Real Estate PF Risk to Determine Credit Ratings
Especially, construction companies with many unstarted real estate PF projects or a high proportion of regional projects are expected to face greater burdens. According to Korea Credit Rating data, as of the end of Q3 last year, construction companies with PF guarantee amounts exceeding 50% of equity capital include Taeyoung Construction (373.6%), Lotte Construction (212.7%), Hyundai Construction (121.9%), HDC Hyundai Development Company (77.9%), GS Construction (60.7%), KCC Construction (56.4%), and Shinsegae Construction (50.0%).
According to NICE Credit Rating, as of June 2023, the nationwide unsold housing inventory stood at 66,388 units.

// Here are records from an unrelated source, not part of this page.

/-- Settles O12: a packed table lists the digits of its register. -/
theorem tableEntriesAreRegisterFields : Obligations.TableEntriesAreRegisterFields := by
  refine fun x => ⟨tableP10_length x, tableP8_length x, tableIp_length x, tableEp_length x,
    tableP4_length x, fun j hj => ⟨?_, nibbles_getD _ hj, nibbles_getD _ hj, nibbles_getD _ hj⟩,
    fun j hj => ?_, fun j hj => nibbles_getD _ hj,
    fun r _ c _ => ⟨sboxEntry_toNat x.s0 r c, sboxEntry_toNat x.s1 r c⟩⟩
  · rw [tableP10_getD_low x hj, nibbles_getD _ hj]
  · rw [tableP10_getD_high, nibbles_getD _ hj]

/-- Settles O11: the check of each table is the range check, and for IP and P4 the repeat check too. -/
theorem tableChecksAreTheListedConditions : Obligations.TableChecksAreTheListedConditions :=
  fun x => ⟨tableOk_p10 x, tableOk_p8 x, tableOk_ip x, tableOk_ep x, tableOk_p4 x⟩

/-! ### Packing a derived table -/

theorem packNat_lt {T : List Nat} (h : ∀ t ∈ T, t < 16) : packNat T < 16 ^ T.length := by
  induction T with
  | nil => simp [packNat]
  | cons t ts ih =>
    obtain ⟨ht, hts⟩ := List.forall_mem_cons.1 h
    have := ih hts
    rw [packNat, List.length_cons, Nat.pow_succ]
    omega

/-- The digits of a packed number are the entries (10_state R48). -/
theorem packNat_digit {T : List Nat} (h : ∀ t ∈ T, t < 16) (j : Nat) :
    packNat T / 16 ^ j % 16 = T.getD j 0 := by
  induction T generalizing j with
  | nil => simp [packNat]
  | cons t ts ih =>
    obtain ⟨ht, hts⟩ := List.forall_mem_cons.1 h
    rw [packNat]
    cases j with
    | zero => simp only [Nat.pow_zero, List.getD_cons_zero]; omega
    | succ j =>
      have hshift : (t + 16 * packNat ts) / 16 = packNat ts := by omega
      rw [Nat.pow_succ', ← Nat.div_div_eq_div_mul, hshift, ih hts, List.getD_cons_succ]

/-- A packed table of eight entries reads back (45_cipher_engine R223). -/
theorem nibbles_packTable {T : List Nat} (hlen : T.length = 8) (h : ∀ t ∈ T, t < 16) :
    nibbles 8 (packTable T) = T := by
  have hnat : (packTable T).toNat = packNat T := by
    have := hlen ▸ packNat_lt h
    rw [packTable, BitVec.toNat_ofNat, Nat.mod_eq_of_lt (by omega)]
  refine List.ext_getElem ((nibbles_length 8 _).trans hlen.symm) fun j hj hjT => ?_
  have hj8 : j < 8 := hlen ▸ hjT
  rw [← List.getD_eq_getElem _ 0 hj, ← List.getD_eq_getElem _ 0 hjT, nibbles_getD _ hj8, hnat,
    packNat_digit h]

theorem nibbles_packTable_invertTable {x : Inputs} (h : entriesWithin 8 x.tableIp)
    (hn : x.tableIp.Nodup) : nibbles 8 (packTable (invertTable x.tableIp)) = invertTable x.tableIp :=
  nibbles_packTable (invertTable_inverseIs x h hn).1 fun t ht =>
    Nat.lt_of_le_of_lt (invertTable_entriesWithin h hn t ht).2 (by decide)
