-- ==== Sys2Proof/WellFormed.lean ====
section
/-! DEFINITION. Which terms of Instr are instructions the encodings of spec/02_encoding.md admit (R35, R39, R41, R43,
R44), and which events name agents a module has (spec/01_wafer.md R14-R21).  Every 64-bit immediate is admitted: EXT
and EXT.H reach all of them (R36). -/

namespace Sys2Proof

/-- Type class I of R43: codes 0-7. -/
def typeI (t : BitVec 4) : Bool := decide (t.toNat ≤ 7)
/-- Type class F of R43: codes 8-11. -/
def typeF (t : BitVec 4) : Bool := decide (8 ≤ t.toNat) && decide (t.toNat ≤ 11)
/-- Type class A of R43: codes 0-13. -/
def typeA (t : BitVec 4) : Bool := decide (t.toNat ≤ 13)
/-- Element types of VSTQ (spec/06_vector.md R150): the 64-bit ones. -/
def typeQ (t : BitVec 4) : Bool := decide (t = 3) || decide (t = 7) || decide (t = 11)
/-- A mask destination (R44): m1-m7. -/
def maskDest (d : BitVec 5) : Bool := decide (1 ≤ d.toNat) && decide (d.toNat ≤ 7)
/-- A queue that the vector unit writes (R44): q2 or q3. -/
def queueOut (d : BitVec 5) : Bool := decide (2 ≤ d.toNat) && decide (d.toNat ≤ 3)
/-- Where `.sr` may stand (R44): target .e4, .e5 or .bh and a source that is no integer. -/
def srAllowed (t g : BitVec 4) (s : BitVec 1) : Bool :=
  decide (s = 0) || ((decide (g = 12) || decide (g = 13) || decide (g = 9)) && decide (8 ≤ t.toNat))

/-- An instruction whose fields the opcode map admits, or an event of an agent that exists. -/
def Instr.wellFormed (i : Instr) : Bool :=
  match i with
  | .add _ _ _ => true
  | .sub _ _ _ => true
  | .and _ _ _ => true
  | .or _ _ _ => true
  | .xor _ _ _ => true
  | .sll _ _ _ => true
  | .srl _ _ _ => true
  | .sra _ _ _ => true
  | .slt _ _ _ => true
  | .sltu _ _ _ => true
  | .andn _ _ _ => true
  | .orn _ _ _ => true
  | .addi _ _ _ => true
  | .slti _ _ _ => true
  | .sltiu _ _ _ => true
  | .andi _ _ _ => true
  | .ori _ _ _ => true
  | .xori _ _ _ => true
  | .slli _ _ _ => true
  | .srli _ _ _ => true
  | .srai _ _ _ => true
  | .lih _ _ => true
  | .pch _ _ => true
  | .mul _ _ _ => true
  | .mulh _ _ _ => true
  | .mulhu _ _ _ => true
  | .mulhsu _ _ _ => true
  | .div _ _ _ => true
  | .divu _ _ _ => true
  | .rem _ _ _ => true
  | .remu _ _ _ => true
  | .clz _ _ => true
  | .ctz _ _ => true
  | .popc _ _ => true
  | .brev _ _ => true
  | .bext _ _ _ => true
  | .bdep _ _ _ => true
  | .min _ _ _ => true
  | .max _ _ _ => true
  | .minu _ _ _ => true
  | .maxu _ _ _ => true
  | .sel _ _ _ => true
  | .beq _ _ _ => true
  | .bne _ _ _ => true
  | .blt _ _ _ => true
  | .bge _ _ _ => true
  | .bltu _ _ _ => true
  | .bgeu _ _ _ => true
  | .jal _ => true
  | .jalr _ _ _ => true
  | .lb _ _ _ => true
  | .lh _ _ _ => true
  | .lw _ _ _ => true
  | .ld _ _ _ => true
  | .lbu _ _ _ => true
  | .lhu _ _ _ => true
  | .lwu _ _ _ => true
  | .sb _ _ _ => true
  | .sh _ _ _ => true
  | .sw _ _ _ => true
  | .sd _ _ _ => true
  | .amoadd _ _ _ => true
  | .amoand _ _ _ => true
  | .amoor _ _ _ => true
  | .amoxor _ _ _ => true
  | .amomin _ _ _ => true
  | .amomax _ _ _ => true
  | .amominu _ _ _ => true
  | .amomaxu _ _ _ => true
  | .amoswap _ _ _ => true
  | .amocas _ _ _ => true
  | .fenceSc s => decide (s ≠ 3)
  | .baddW128 _ _ b => decide (1 ≤ b.toNat) && decide (b.toNat ≤ 30)
  | .bvaddF n _ _ => decide (1 ≤ n.toNat) && decide (n.toNat ≤ 16)
  | .bvaddBh n _ _ => decide (1 ≤ n.toNat) && decide (n.toNat ≤ 16)
  | .bvmaxF n _ _ => decide (1 ≤ n.toNat) && decide (n.toNat ≤ 16)
  | .bvmaxBh n _ _ => decide (1 ≤ n.toNat) && decide (n.toNat ≤ 16)
  | .bredF n _ _ => decide (1 ≤ n.toNat) && decide (n.toNat ≤ 16)
  | .bredBh n _ _ => decide (1 ≤ n.toNat) && decide (n.toNat ≤ 16)
  | .get _ _ _ => true
  | .getB _ _ _ => true
  | .put _ _ _ => true
  | .putB _ _ _ => true
  | .ramoAdd _ _ _ => true
  | .ramoAnd _ _ _ => true
  | .ramoOr _ _ _ => true
  | .ramoXor _ _ _ => true
  | .ramoMin _ _ _ => true
  | .ramoMax _ _ _ => true
  | .ramoMinu _ _ _ => true
  | .ramoMaxu _ _ _ => true
  | .ramoSwap _ _ _ => true
  | .ramoCas d _ _ => decide (d.toNat ≤ 30)
  | .spawn d _ _ n => decide (1 ≤ n.toNat) && decide (n.toNat ≤ 32) && decide (d.toNat + n.toNat ≤ 32)
  | .send _ b n _ => decide (n.toNat ≤ 8) && decide (b.toNat + n.toNat ≤ 32) && (decide (n ≠ 0) || decide (b = 0))
  | .sleep _ => true
  | .probe _ _ => true
  | .probeV _ _ => true
  | .empty _ => true
  | .emptyV _ => true
  | .qpush d _ => decide (d.toNat ≤ 1)
  | .qpop _ a => decide (2 ≤ a.toNat) && decide (a.toNat ≤ 3)
  | .qlen _ a => decide (a.toNat ≤ 3)
  | .lcw d _ => decide (d.toNat ≤ 1)
  | .lcr _ a => decide (a.toNat ≤ 1)
  | .lbw d _ => decide (d.toNat ≤ 1)
  | .sync _ _ _ => true
  | .syncQ _ _ _ => true
  | .pfl _ => true
  | .wbl _ => true
  | .ssno _ => true
  | .mcfg _ => true
  | .mjob _ _ _ => true
  | .mdrain _ _ _ => true
  | .mstat _ => true
  | .xcopy _ _ _ => true
  | .xcopyT _ _ _ => true
  | .xplane _ _ _ => true
  | .xunplane _ _ _ => true
  | .xfill _ _ _ => true
  | .xgather _ _ _ => true
  | .xcopyNext _ _ => true
  | .xcopyTNext _ _ => true
  | .xplaneNext _ _ => true
  | .xunplaneNext _ _ => true
  | .xfillNext _ _ => true
  | .xgatherNext _ _ => true
  | .ttload _ _ => true
  | .ttloadK _ _ => true
  | .ttgoArm _ => true
  | .ttgoDisarm _ => true
  | .ttgoPost _ => true
  | .ttgoFree _ => true
  | .qgate _ _ b => decide (1 ≤ b.toNat) && decide (b.toNat ≤ 30)
  | .qgateAuto _ _ b => decide (1 ≤ b.toNat) && decide (b.toNat ≤ 30)
  | .qswap _ _ => true
  | .qprob _ _ => true
  | .qnorm _ => true
  | .qsamp _ _ => true
  | .qgateD _ _ b => decide (1 ≤ b.toNat) && decide (b.toNat ≤ 30)
  | .qgateAutoD _ _ b => decide (1 ≤ b.toNat) && decide (b.toNat ≤ 30)
  | .qswapD _ _ => true
  | .qprobD _ _ => true
  | .qnormD _ => true
  | .qsampD _ _ => true
  | .hoffer _ => true
  | .hstat _ => true
  | .leave _ _ => true
  | .leaveRel _ => true
  | .sysr _ _ => true
  | .sysw _ _ => true
  | .sfenceVPage _ => true
  | .sfenceVContext _ => true
  | .sfenceVAll _ => true
  | .sfenceVPublish _ => true
  | .inject _ => true
  | .report _ => true
  | .vadd t _ _ _ _ => typeI t
  | .vsub t _ _ _ _ => typeI t
  | .vmul t _ _ _ _ => typeI t
  | .vmulh t _ _ _ _ => typeI t
  | .vand t _ _ _ _ => typeI t
  | .vor t _ _ _ _ => typeI t
  | .vxor t _ _ _ _ => typeI t
  | .vandn t _ _ _ _ => typeI t
  | .vsll t _ _ _ _ => typeI t
  | .vsrl t _ _ _ _ => typeI t
  | .vsra t _ _ _ _ => typeI t
  | .vmin t _ _ _ _ => typeI t
  | .vmax t _ _ _ _ => typeI t
  | .vadds t _ _ _ _ => typeI t
  | .vsubs t _ _ _ _ => typeI t
  | .vfadd t _ _ _ _ => typeF t
  | .vfsub t _ _ _ _ => typeF t
  | .vfmul t _ _ _ _ => typeF t
  | .vfdiv t _ _ _ _ => typeF t
  | .vfmin t _ _ _ _ => typeF t
  | .vfmax t _ _ _ _ => typeF t
  | .vrcps t _ _ _ _ => typeF t
  | .vrsqrts t _ _ _ _ => typeF t
  | .vfma t _ _ _ _ => typeF t
  | .vfms t _ _ _ _ => typeF t
  | .vfnma t _ _ _ _ => typeF t
  | .vfnms t _ _ _ _ => typeF t
  | .vceq t _ d _ _ => decide (t.toNat ≤ 11) && maskDest d
  | .vcne t _ d _ _ => decide (t.toNat ≤ 11) && maskDest d
  | .vclt t _ d _ _ => decide (t.toNat ≤ 11) && maskDest d
  | .vcle t _ d _ _ => decide (t.toNat ≤ 11) && maskDest d
  | .vcvt t _ _ _ g s => decide (t.toNat ≤ 11) && decide (g.toNat ≤ 13) && decide (g ≠ t) && srAllowed t g s
  | .vrcp t _ _ _ => typeF t
  | .vrsqrt t _ _ _ => typeF t
  | .vsqrt t _ _ _ => typeF t
  | .vabs t _ _ _ => decide (t.toNat ≤ 11)
  | .vneg t _ _ _ => decide (t.toNat ≤ 11)
  | .vmov t _ _ _ => typeA t
  | .vredsum t _ _ _ => decide (t.toNat ≤ 11)
  | .vredmin t _ _ _ => decide (t.toNat ≤ 11)
  | .vredmax t _ _ _ => decide (t.toNat ≤ 11)
  | .vredand t _ _ _ => typeI t
  | .vredor t _ _ _ => typeI t
  | .vredxor t _ _ _ => typeI t
  | .vperm t _ _ _ _ => typeA t
  | .vslide t _ _ _ _ => typeA t
  | .vbcast t _ _ _ => typeA t
  | .vmerge t _ _ _ _ => typeA t
  | .vld t _ _ _ => typeA t
  | .vlds t _ _ _ _ => typeA t
  | .vldq t _ _ a => typeA t && decide (a.toNat ≤ 1)
  | .vgather t _ _ _ _ => typeA t
  | .vst t _ _ _ => typeA t
  | .vsts t _ _ _ _ => typeA t
  | .vstq t _ a => typeQ t && queueOut a
  | .vscatter t _ _ _ _ => typeA t
  | .vmand d a b => maskDest d && decide (a.toNat ≤ 7) && decide (b.toNat ≤ 7)
  | .vmor d a b => maskDest d && decide (a.toNat ≤ 7) && decide (b.toNat ≤ 7)
  | .vmxor d a b => maskDest d && decide (a.toNat ≤ 7) && decide (b.toNat ≤ 7)
  | .vmnot d a => maskDest d && decide (a.toNat ≤ 7)
  | .vmpopc d a => queueOut d && decide (a.toNat ≤ 7)
  | .vmfirst d a => queueOut d && decide (a.toNat ≤ 7)
  | .vmap d a _ => decide (d.toNat ≤ 1) && decide (a.toNat ≤ 7)
  | .vmapR d a _ => decide (d.toNat ≤ 1) && decide (a.toNat ≤ 7)
  | .vloop d n => decide (d.toNat ≤ 1) && decide (n.toNat ≤ 15)
  | .tdld d _ => decide (d.toNat ≤ 7)
  | .tdst d _ => decide (d.toNat ≤ 7)
  | .tdset d _ _ => decide (d.toNat ≤ 7)
  | .vqpush t d _ => typeA t && queueOut d
  | .vqpop t _ _ a => typeA t && decide (a.toNat ≤ 1)
  | .cMov d _ => decide (d ≠ 0)
  | .cAdd d _ => decide (d ≠ 0)
  | .cSub d _ => decide (d ≠ 0)
  | .cAnd d _ => decide (d ≠ 0)
  | .cAddi d _ => decide (d ≠ 0)
  | .cLdi d _ => decide (d ≠ 0)
  | .cSlli d _ => decide (d ≠ 0)
  | .cLdReg d _ => decide (d ≠ 0)
  | .cLdG2 d _ => decide (d ≠ 0)
  | .cStReg _ _ => true
  | .cStG2 _ _ => true
  | .cBeqz _ _ => true
  | .cBnez _ _ => true
  | .cJ _ => true
  | .cSync _ => true
  | .cSend _ _ => true
  | .exit => true
  | .yield => true
  | .abort => true
  | .eret => true
  | .wfi => true
  | .brk => true
  | .trap => true
  | .iflush => true
  | .cExit => true
  | .cNop => true
  | .storeBufferDrain core slot => decide (core < numCores) && decide (slot < slotsPerCore)
  | .icacheFill core slot => decide (core < numCores) && decide (slot < slotsPerCore)
  | .sleepExpiry core slot => decide (core < numCores) && decide (slot < slotsPerCore)
  | .arrive core slot => decide (core < numCores) && decide (slot < slotsPerCore)
  | .zeroing core slot => decide (core < numCores) && decide (slot < slotsPerCore)
  | .zeroingDone core slot => decide (core < numCores) && decide (slot < slotsPerCore)
  | .spawnStart _ => true
  | .deliver _ => true
  | .taskDequeue core slot => decide (core < numCores) && decide (slot < slotsPerCore)
  | .stealRound cluster => decide (cluster < numClusters)
  | .lineFill die ctx _ => decide (die < numDies) && decide (ctx < numContexts)
  | .recallLine _ => true
  | .mcfgEffect core => decide (core < numCores)
  | .tilePass cluster => decide (cluster < numClusters)
  | .drainRun core => decide (core < numCores)
  | .copyRun _ => true
  | .nextCopyRun _ => true
  | .leaveGrant die => decide (die < numDies)
  | .thermalEmergency die _ => decide (die < numDies)
  | .getFill _ => true
  | .lendingResume core => decide (core < numCores)
  | .amplitudePass die => decide (die < numDies)
  | .swapHalfArrival die _ _ => decide (die < numDies)
  | .partnerTimeout die => decide (die < numDies)
  | .tableStart ctx => decide (ctx < numContexts)
  | .groupFire core => decide (core < numCores)
  | .beatArrival core dir => decide (core < numCores) && decide (dir < 5)
  | .debtArrival core => decide (core < numCores)
  | .tableStop core => decide (core < numCores)
  | .shutterDecision ctx => decide (ctx < numContexts)
  | .release ctx => decide (ctx < numContexts)
  | .quiescenceSweep ctx => decide (ctx < numContexts)
  | .maxssExpiry ctx => decide (ctx < numContexts)
  | .preemptionStop ctx => decide (ctx < numContexts)
  | .secureSealed ctx => decide (ctx < numContexts)
  | .moduleFailed _ => true
  | .spareFill ctx => decide (ctx < numContexts)
  | .timeCarry _ => true
  | .hang ctx => decide (ctx < numContexts)
  | .jobEventEntry die => decide (die < numDies)
  | .dispatchStep die => decide (die < numDies)
  | .localStoreWipe core => decide (core < numCores)
  | .wicketAdmission die => decide (die < numDies)
  | .granuleReclaim core granule => decide (core < numCores) && decide (granule < 12)
  | .dieMemoryReclaim die ctx => decide (die < numDies) && decide (ctx < numContexts)
  | .frameWipe _ => true
  | .dieRetirement die => decide (die < numDies)
  | .ssctlVote die ctx => decide (die < numDies) && decide (ctx < numContexts)
  | .ssctlKill ctx => decide (ctx < numContexts)
  | .ssctlRetry ctx => decide (ctx < numContexts)
  | .ssctlPre ctx => decide (ctx < numContexts)
  | .upstRet core slot _ => decide (core < numCores) && decide (slot < slotsPerCore)
  | .vtrapHeldClear core slot => decide (core < numCores) && decide (slot < slotsPerCore)
  | .qcfgWrite die ctx _ => decide (die < numDies) && decide (ctx < numContexts)
  | .svctlNow ctx => decide (ctx < numContexts)
  | .svctlBw ctx _ => decide (ctx < numContexts)
  | .dbgctlHalt ctx => decide (ctx < numContexts)
  | .dbgctlRun ctx => decide (ctx < numContexts)
  | .dbgctlStep ctx => decide (ctx < numContexts)
  | .hostRead fn ctx _ _ => decide (fn ≤ numDies) && decide (ctx < numContexts)
  | .hostWrite fn ctx _ _ => decide (fn ≤ numDies) && decide (ctx < numContexts)
  | .lqtail die queue _ => decide (die < numDies) && decide (queue < 16)
  | .repreq die _ => decide (die < numDies)
  | .dbgselw ctx _ => decide (ctx < numContexts)
  | .sparereq ctx _ => decide (ctx < numContexts)
  | .mgerrClear => true
  | .lcreqProvisioned => true
  | .lcreqDeployed _ => true
  | .lcreqDecommissioned => true
  | .functionLevelReset die => decide (die < numDies)
  | .moduleReset => true
  | .linkFlitReceive group _ _ => decide (group < 6)
  | .portLoss group => decide (group < 6)
  | .dieHealthyAgain die => decide (die < numDies)
  | .tdispRequest die _ => decide (die < numDies)
  | .ideKeyManagement die _ => decide (die < numDies)
  | .routerKeyStoreLoad core _ _ _ => decide (core < numCores)
  | .contextCreation die _ fn => decide (die < numDies) && decide (fn ≤ numDies)
  | .contextEnd ctx => decide (ctx < numContexts)
  | .slicePowerGating die slice _ => decide (die < numDies) && decide (slice < slicesPerDie)
  | .portRetrain group => decide (group < 6)

end Sys2Proof
end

Although this is a reduction from the peak of 75,438 units recorded since 2019, it remains at a high level. Particularly, the inventory of unsold units after completion, considered a toxic stock, has continuously increased since November 2022, reaching 9,399 units as of June 2023.
The risk of unsold units is intensifying mainly in regional areas. The nationwide average initial sales rate was 49.5% in Q1 last year and 71.6% in Q2. The Q1 figure was the lowest since 2019. Although the Q2 figure rebounded, experts caution it is too early to be reassured. Initial sales rates in regional areas such as Daegu (28.5%), Daejeon (22.2%), Jeonnam (9.7%), and Gyeongbuk (25.8%) remain below 30%. This is why credit rating agencies and securities research centers are warning about construction companies with many unstarted PF projects and a high regional proportion.
Kwon Joon-sung, a senior researcher at NICE Credit Rating, said, "Some construction companies that aggressively expanded their housing business scale during the real estate boom in 2020-2021 have excessive PF contingent liabilities relative to their financial buffer, or have high credit risk due to a large proportion of regional projects," but added, "Corporate bonds maturing in the first half are expected to be refinanced through private placements or financial institution borrowings if refinancing in the public market is difficult, so refinancing itself should not be a problem."
Korea Ratings downgraded the credit ratings of GS Construction and Dongbu Construction in the second half of last year from 'A+ → A' and 'A3+ → A3', respectively. Taeyoung Construction and Shinsegae Construction's rating outlooks were lowered from 'Stable' to 'Negative.' NICE Credit Rating warned of credit risks for Lotte Construction (A+/Negative, A2+), Taeyoung Construction (A-/Stable, A2-), HDC Hyundai Development Company (A/Negative), and GS Construction (A+/Negative, A2+). Among the construction companies monitored by credit rating agencies, Taeyoung Construction applied for a workout. Subsequently, all three credit rating agencies downgraded its credit rating from 'A-' to 'CCC.'
Kim Ki-myung, a researcher at Korea Investment & Securities, pointed out, "The credit market usually shows a strong 'January effect,' but this year it is expected to be more limited than usual," adding, "While the Taeyoung Construction workout application issue will not affect high-grade credits, market avoidance of real estate PF-related sectors such as construction, capital, and securities is inevitable."